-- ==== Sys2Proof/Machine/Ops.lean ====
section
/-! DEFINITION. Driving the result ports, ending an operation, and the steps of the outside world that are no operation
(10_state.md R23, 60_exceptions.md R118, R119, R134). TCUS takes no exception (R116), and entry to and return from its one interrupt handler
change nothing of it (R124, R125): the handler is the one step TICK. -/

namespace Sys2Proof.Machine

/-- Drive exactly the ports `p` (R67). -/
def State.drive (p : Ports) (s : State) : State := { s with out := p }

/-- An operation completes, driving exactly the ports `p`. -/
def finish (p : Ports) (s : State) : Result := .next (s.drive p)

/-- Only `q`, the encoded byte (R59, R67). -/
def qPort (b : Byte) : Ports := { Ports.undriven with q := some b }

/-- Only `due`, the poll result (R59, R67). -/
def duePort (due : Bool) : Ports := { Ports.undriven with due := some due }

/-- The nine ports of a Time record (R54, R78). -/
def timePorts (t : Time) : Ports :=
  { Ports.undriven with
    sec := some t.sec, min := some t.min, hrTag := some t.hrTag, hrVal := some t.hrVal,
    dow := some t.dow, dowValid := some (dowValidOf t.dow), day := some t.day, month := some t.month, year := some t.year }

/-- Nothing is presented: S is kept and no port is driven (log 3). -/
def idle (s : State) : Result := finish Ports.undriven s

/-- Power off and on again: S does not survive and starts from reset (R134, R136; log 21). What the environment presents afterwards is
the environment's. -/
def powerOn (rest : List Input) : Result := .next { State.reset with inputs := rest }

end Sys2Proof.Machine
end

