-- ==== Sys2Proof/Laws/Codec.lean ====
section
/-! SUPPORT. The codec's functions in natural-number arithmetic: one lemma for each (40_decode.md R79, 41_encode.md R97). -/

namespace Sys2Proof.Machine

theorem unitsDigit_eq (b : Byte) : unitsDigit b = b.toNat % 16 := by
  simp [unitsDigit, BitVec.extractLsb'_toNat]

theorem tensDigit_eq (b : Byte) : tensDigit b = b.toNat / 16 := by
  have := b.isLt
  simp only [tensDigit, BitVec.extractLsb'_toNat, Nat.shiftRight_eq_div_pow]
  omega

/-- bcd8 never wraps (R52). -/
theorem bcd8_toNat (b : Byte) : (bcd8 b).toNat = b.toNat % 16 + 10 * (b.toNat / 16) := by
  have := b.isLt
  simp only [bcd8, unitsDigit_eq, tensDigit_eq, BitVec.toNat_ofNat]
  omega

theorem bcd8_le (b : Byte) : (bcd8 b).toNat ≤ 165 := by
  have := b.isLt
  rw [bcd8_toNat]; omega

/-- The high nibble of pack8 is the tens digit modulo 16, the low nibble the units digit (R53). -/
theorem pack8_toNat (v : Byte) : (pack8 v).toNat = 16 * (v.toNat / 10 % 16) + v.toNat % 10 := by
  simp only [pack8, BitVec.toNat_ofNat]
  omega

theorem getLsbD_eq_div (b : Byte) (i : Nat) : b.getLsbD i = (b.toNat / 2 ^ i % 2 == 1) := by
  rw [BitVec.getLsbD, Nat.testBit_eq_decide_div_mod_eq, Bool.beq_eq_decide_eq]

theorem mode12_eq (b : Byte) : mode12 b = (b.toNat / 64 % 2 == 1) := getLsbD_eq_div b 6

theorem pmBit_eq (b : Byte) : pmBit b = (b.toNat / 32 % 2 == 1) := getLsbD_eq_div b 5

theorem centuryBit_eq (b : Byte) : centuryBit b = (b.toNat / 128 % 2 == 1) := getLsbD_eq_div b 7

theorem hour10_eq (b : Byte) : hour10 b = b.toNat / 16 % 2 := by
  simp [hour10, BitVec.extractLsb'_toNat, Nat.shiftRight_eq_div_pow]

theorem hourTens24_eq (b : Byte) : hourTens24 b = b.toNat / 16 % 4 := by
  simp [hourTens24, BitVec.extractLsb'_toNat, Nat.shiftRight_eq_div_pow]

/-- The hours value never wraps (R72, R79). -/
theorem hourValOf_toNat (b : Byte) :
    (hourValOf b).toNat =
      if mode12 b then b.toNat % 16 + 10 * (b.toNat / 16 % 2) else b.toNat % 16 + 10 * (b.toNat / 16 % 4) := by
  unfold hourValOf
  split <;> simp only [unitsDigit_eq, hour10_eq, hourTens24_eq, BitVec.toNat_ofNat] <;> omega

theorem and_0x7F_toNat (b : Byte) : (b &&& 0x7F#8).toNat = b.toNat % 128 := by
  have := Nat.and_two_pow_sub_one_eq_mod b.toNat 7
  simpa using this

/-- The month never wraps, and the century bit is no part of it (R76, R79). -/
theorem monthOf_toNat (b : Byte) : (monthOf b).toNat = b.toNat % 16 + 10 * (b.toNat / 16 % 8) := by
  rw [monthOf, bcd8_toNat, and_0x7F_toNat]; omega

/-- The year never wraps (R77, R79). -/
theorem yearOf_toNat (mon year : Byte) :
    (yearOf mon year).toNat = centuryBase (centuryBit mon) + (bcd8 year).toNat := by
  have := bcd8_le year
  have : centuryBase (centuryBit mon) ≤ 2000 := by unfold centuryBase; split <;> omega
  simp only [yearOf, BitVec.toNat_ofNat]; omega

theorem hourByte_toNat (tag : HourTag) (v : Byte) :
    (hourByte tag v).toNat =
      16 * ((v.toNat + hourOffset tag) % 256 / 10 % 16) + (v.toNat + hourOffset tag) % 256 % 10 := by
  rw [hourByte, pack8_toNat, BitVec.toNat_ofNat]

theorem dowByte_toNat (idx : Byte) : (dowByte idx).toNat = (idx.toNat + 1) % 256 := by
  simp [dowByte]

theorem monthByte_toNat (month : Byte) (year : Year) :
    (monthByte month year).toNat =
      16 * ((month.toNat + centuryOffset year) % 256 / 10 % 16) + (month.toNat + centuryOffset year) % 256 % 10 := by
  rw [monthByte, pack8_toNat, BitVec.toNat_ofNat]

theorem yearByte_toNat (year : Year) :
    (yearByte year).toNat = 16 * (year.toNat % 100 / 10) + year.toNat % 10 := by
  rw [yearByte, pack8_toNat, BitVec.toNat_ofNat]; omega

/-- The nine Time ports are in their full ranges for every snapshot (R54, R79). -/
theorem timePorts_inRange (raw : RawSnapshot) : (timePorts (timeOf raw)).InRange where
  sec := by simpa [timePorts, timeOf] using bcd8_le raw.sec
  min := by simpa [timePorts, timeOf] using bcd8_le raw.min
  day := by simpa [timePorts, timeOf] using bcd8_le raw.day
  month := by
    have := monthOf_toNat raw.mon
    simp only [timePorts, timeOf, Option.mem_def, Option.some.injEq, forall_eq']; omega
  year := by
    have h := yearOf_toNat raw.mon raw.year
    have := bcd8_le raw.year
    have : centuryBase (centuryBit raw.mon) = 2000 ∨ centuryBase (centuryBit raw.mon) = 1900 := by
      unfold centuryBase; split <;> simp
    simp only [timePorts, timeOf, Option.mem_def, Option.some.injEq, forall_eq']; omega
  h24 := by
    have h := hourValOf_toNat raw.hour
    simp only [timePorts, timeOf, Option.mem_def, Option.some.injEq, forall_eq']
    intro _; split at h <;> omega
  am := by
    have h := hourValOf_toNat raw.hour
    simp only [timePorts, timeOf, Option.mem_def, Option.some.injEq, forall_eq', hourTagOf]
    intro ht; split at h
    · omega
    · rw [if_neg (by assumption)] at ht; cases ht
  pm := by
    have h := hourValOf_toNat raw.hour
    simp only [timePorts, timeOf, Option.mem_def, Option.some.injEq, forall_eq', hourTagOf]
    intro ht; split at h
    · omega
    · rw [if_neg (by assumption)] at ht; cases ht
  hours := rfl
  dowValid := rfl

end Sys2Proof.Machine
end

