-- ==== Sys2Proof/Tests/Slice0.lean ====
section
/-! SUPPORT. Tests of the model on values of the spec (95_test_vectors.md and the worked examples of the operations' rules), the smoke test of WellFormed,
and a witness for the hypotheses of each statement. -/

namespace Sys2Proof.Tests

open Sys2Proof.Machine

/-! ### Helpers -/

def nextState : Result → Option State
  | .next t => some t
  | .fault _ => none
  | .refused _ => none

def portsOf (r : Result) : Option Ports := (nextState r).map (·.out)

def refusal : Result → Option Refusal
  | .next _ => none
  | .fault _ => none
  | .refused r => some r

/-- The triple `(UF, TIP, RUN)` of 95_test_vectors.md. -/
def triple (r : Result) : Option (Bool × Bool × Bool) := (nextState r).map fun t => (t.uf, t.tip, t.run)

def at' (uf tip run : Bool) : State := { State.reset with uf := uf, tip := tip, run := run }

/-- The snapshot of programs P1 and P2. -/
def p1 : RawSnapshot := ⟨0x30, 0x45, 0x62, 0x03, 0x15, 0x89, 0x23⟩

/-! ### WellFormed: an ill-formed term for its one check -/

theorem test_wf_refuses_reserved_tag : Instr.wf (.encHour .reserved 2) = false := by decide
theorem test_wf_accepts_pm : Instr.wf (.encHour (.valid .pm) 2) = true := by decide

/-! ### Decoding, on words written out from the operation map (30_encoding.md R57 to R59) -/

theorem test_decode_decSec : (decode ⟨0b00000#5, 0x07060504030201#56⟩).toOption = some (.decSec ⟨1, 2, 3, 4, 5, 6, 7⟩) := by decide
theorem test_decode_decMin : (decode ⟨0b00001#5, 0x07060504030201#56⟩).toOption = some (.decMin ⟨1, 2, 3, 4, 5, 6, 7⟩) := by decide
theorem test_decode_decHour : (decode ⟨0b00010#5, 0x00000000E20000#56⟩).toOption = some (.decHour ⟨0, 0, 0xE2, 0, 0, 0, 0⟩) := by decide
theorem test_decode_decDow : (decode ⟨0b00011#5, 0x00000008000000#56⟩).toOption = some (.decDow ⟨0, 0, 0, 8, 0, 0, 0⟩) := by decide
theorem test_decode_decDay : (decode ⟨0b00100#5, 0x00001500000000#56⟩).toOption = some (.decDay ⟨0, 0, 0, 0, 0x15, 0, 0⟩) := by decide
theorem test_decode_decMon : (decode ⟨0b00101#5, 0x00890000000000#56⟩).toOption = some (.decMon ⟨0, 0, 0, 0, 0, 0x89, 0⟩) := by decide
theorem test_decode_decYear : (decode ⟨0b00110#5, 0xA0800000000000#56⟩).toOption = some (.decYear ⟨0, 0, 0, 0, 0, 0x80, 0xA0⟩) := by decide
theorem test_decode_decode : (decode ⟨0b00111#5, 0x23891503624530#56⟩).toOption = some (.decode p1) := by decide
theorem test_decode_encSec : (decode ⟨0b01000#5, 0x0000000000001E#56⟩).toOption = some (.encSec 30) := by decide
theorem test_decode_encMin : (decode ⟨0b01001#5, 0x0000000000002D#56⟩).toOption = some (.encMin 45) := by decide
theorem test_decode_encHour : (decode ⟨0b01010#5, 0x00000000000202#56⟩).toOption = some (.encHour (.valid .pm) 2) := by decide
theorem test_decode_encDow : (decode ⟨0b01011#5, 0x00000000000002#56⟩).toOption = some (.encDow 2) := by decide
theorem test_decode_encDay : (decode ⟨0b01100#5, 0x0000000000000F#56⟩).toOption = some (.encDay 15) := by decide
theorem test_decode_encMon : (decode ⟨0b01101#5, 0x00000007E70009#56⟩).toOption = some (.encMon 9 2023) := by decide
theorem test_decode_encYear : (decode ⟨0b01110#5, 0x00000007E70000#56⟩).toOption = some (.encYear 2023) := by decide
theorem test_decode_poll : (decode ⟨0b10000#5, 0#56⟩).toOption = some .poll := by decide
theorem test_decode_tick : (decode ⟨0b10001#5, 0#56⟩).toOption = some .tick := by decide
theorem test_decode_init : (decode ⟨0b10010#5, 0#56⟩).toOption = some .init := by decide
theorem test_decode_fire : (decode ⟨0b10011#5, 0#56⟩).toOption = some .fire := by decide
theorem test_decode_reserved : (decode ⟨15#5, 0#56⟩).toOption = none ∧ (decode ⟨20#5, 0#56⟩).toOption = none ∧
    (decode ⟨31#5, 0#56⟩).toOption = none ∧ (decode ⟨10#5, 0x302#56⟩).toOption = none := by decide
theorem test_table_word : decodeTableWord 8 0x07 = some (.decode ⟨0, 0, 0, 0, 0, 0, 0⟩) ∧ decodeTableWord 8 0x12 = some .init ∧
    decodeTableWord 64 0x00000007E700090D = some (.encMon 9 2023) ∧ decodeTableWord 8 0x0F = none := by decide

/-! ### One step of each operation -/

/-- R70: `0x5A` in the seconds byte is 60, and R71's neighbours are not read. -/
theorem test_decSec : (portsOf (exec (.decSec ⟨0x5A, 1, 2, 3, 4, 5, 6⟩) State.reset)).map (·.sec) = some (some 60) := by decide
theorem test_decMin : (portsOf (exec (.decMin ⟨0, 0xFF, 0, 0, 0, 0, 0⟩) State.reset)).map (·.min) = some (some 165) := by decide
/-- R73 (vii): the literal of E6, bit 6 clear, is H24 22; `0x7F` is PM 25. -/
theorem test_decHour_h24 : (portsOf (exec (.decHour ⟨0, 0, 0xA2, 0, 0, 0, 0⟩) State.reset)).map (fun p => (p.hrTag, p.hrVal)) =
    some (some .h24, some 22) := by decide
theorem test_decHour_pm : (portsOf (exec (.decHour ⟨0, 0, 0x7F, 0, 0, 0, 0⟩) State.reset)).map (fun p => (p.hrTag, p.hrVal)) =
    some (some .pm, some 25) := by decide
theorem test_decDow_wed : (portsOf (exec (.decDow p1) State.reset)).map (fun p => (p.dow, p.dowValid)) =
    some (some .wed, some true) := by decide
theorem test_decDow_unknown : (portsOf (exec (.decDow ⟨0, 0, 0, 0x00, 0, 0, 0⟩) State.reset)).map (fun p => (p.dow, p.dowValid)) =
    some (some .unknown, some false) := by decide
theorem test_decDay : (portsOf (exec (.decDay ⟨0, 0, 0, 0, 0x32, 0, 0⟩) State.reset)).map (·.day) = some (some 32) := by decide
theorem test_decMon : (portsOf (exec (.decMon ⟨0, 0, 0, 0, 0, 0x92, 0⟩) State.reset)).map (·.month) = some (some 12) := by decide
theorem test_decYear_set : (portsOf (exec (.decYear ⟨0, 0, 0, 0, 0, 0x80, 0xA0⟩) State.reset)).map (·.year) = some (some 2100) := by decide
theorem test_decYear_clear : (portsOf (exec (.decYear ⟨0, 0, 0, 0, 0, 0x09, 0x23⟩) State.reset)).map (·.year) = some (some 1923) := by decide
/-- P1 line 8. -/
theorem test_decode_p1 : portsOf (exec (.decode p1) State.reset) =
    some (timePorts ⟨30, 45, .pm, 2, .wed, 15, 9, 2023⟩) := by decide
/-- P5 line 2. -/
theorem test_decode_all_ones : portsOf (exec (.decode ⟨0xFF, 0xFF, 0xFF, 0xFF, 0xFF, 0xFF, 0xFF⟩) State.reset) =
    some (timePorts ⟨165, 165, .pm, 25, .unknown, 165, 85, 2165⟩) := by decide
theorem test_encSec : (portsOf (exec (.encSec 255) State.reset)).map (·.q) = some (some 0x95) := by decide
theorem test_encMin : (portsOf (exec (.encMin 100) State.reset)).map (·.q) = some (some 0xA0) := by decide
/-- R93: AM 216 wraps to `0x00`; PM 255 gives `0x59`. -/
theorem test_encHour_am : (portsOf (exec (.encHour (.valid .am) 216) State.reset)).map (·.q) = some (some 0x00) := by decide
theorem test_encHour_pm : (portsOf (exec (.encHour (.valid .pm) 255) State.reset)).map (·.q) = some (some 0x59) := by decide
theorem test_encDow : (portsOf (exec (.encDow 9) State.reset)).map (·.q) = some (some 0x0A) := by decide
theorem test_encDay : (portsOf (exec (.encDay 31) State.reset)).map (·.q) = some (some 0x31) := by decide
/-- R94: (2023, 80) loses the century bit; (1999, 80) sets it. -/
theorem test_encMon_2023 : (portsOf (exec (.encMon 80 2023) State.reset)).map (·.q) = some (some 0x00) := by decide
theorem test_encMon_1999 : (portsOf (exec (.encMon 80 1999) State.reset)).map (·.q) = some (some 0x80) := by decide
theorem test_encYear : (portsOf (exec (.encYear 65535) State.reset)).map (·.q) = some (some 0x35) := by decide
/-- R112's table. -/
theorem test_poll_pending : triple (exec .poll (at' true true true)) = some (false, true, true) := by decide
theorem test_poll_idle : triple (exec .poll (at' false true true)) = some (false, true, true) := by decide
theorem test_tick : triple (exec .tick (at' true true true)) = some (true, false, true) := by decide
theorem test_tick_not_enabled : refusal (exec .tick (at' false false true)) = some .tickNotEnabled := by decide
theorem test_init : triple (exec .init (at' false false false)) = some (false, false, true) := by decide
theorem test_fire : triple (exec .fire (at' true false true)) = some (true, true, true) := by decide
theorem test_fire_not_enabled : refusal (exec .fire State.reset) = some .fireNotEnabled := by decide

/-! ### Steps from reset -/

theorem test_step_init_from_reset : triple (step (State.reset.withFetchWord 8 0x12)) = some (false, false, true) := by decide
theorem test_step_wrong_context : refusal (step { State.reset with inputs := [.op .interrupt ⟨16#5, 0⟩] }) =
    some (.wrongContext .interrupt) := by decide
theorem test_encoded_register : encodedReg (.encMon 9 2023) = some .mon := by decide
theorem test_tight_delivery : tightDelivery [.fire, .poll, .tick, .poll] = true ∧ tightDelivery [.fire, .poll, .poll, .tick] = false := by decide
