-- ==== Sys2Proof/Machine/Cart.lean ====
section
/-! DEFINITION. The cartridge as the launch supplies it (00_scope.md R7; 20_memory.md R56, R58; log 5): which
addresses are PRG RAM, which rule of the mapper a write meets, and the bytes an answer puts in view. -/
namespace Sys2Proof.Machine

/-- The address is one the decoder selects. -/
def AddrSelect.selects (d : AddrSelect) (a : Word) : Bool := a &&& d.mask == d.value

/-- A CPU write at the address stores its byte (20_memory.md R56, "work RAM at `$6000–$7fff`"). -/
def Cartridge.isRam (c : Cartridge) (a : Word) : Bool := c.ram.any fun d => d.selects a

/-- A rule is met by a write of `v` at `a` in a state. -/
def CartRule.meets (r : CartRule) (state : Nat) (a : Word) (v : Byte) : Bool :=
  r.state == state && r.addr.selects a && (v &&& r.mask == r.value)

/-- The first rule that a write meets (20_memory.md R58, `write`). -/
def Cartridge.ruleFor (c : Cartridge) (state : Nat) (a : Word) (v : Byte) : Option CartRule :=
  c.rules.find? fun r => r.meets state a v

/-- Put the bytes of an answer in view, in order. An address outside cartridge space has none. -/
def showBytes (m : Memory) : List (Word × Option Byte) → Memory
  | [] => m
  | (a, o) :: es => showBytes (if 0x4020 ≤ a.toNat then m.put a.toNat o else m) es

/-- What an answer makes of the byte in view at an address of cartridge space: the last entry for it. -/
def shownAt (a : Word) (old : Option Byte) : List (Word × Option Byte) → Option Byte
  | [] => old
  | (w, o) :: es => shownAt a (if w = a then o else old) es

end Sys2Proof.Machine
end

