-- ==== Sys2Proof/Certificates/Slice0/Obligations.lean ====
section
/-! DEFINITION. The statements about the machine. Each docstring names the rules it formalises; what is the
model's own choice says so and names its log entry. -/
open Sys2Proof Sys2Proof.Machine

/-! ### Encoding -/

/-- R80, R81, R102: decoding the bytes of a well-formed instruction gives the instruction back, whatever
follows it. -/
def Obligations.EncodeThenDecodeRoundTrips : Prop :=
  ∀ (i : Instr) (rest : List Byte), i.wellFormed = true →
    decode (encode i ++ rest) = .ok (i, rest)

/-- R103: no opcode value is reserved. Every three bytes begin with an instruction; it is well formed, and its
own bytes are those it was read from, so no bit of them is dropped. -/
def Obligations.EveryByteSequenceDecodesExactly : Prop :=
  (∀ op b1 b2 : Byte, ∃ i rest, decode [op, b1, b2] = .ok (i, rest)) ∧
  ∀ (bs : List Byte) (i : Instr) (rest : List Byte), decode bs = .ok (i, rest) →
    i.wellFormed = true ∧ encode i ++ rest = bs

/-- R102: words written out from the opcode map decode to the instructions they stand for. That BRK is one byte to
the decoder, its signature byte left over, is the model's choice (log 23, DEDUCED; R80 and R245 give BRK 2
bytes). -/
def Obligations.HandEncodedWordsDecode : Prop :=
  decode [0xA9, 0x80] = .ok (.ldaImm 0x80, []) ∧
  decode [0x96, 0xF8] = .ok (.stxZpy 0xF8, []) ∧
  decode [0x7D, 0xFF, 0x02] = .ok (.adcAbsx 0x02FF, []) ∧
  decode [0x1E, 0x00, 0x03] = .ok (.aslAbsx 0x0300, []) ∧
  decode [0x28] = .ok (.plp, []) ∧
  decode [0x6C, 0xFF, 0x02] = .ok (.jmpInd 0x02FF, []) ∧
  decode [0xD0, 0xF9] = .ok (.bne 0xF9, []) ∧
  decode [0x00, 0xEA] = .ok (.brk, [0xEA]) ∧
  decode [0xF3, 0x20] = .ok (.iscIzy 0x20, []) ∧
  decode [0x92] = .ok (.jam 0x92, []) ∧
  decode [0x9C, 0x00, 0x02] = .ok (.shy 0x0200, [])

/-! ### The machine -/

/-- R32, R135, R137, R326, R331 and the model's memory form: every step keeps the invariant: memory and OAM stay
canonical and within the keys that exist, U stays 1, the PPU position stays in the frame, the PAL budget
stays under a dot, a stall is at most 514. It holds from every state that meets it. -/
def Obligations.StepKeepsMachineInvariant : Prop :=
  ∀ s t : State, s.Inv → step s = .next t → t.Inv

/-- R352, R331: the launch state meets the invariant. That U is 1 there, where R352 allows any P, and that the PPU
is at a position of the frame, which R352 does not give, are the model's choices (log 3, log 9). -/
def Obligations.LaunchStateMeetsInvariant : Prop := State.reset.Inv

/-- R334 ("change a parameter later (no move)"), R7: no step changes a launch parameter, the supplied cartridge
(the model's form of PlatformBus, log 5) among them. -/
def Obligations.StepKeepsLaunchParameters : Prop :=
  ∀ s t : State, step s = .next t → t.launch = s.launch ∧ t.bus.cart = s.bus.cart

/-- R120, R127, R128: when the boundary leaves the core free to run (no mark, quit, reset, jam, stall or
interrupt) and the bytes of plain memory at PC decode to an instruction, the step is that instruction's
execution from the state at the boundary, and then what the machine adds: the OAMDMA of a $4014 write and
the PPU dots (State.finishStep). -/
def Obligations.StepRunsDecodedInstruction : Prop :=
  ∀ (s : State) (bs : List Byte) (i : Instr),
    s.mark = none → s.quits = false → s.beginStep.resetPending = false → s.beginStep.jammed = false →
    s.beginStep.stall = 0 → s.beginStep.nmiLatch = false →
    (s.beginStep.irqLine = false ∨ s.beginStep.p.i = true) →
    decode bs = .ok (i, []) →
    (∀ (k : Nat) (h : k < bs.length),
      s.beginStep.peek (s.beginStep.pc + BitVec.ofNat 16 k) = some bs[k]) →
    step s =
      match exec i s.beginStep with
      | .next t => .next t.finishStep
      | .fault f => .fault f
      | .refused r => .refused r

########################################

» BRIEF
Restate precisely, and with nothing added, the lines from the one with "the PPU dots (State.finishStep). -/" through the final line of the material.

» SOLUTION FOR THIS EXERCISE
the PPU dots (State.finishStep). -/
def Obligations.StepRunsDecodedInstruction : Prop :=
  ∀ (s : State) (bs : List Byte) (i : Instr),
    s.mark = none → s.quits = false → s.beginStep.resetPending = false → s.beginStep.jammed = false →
    s.beginStep.stall = 0 → s.beginStep.nmiLatch = false →
    (s.beginStep.irqLine = false ∨ s.beginStep.p.i = true) →
    decode bs = .ok (i, []) →
    (∀ (k : Nat) (h : k < bs.length),
      s.beginStep.peek (s.beginStep.pc + BitVec.ofNat 16 k) = some bs[k]) →
    step s =
      match exec i s.beginStep with
      | .next t => .next t.finishStep
      | .fault f => .fault f
      | .refused r => .refused r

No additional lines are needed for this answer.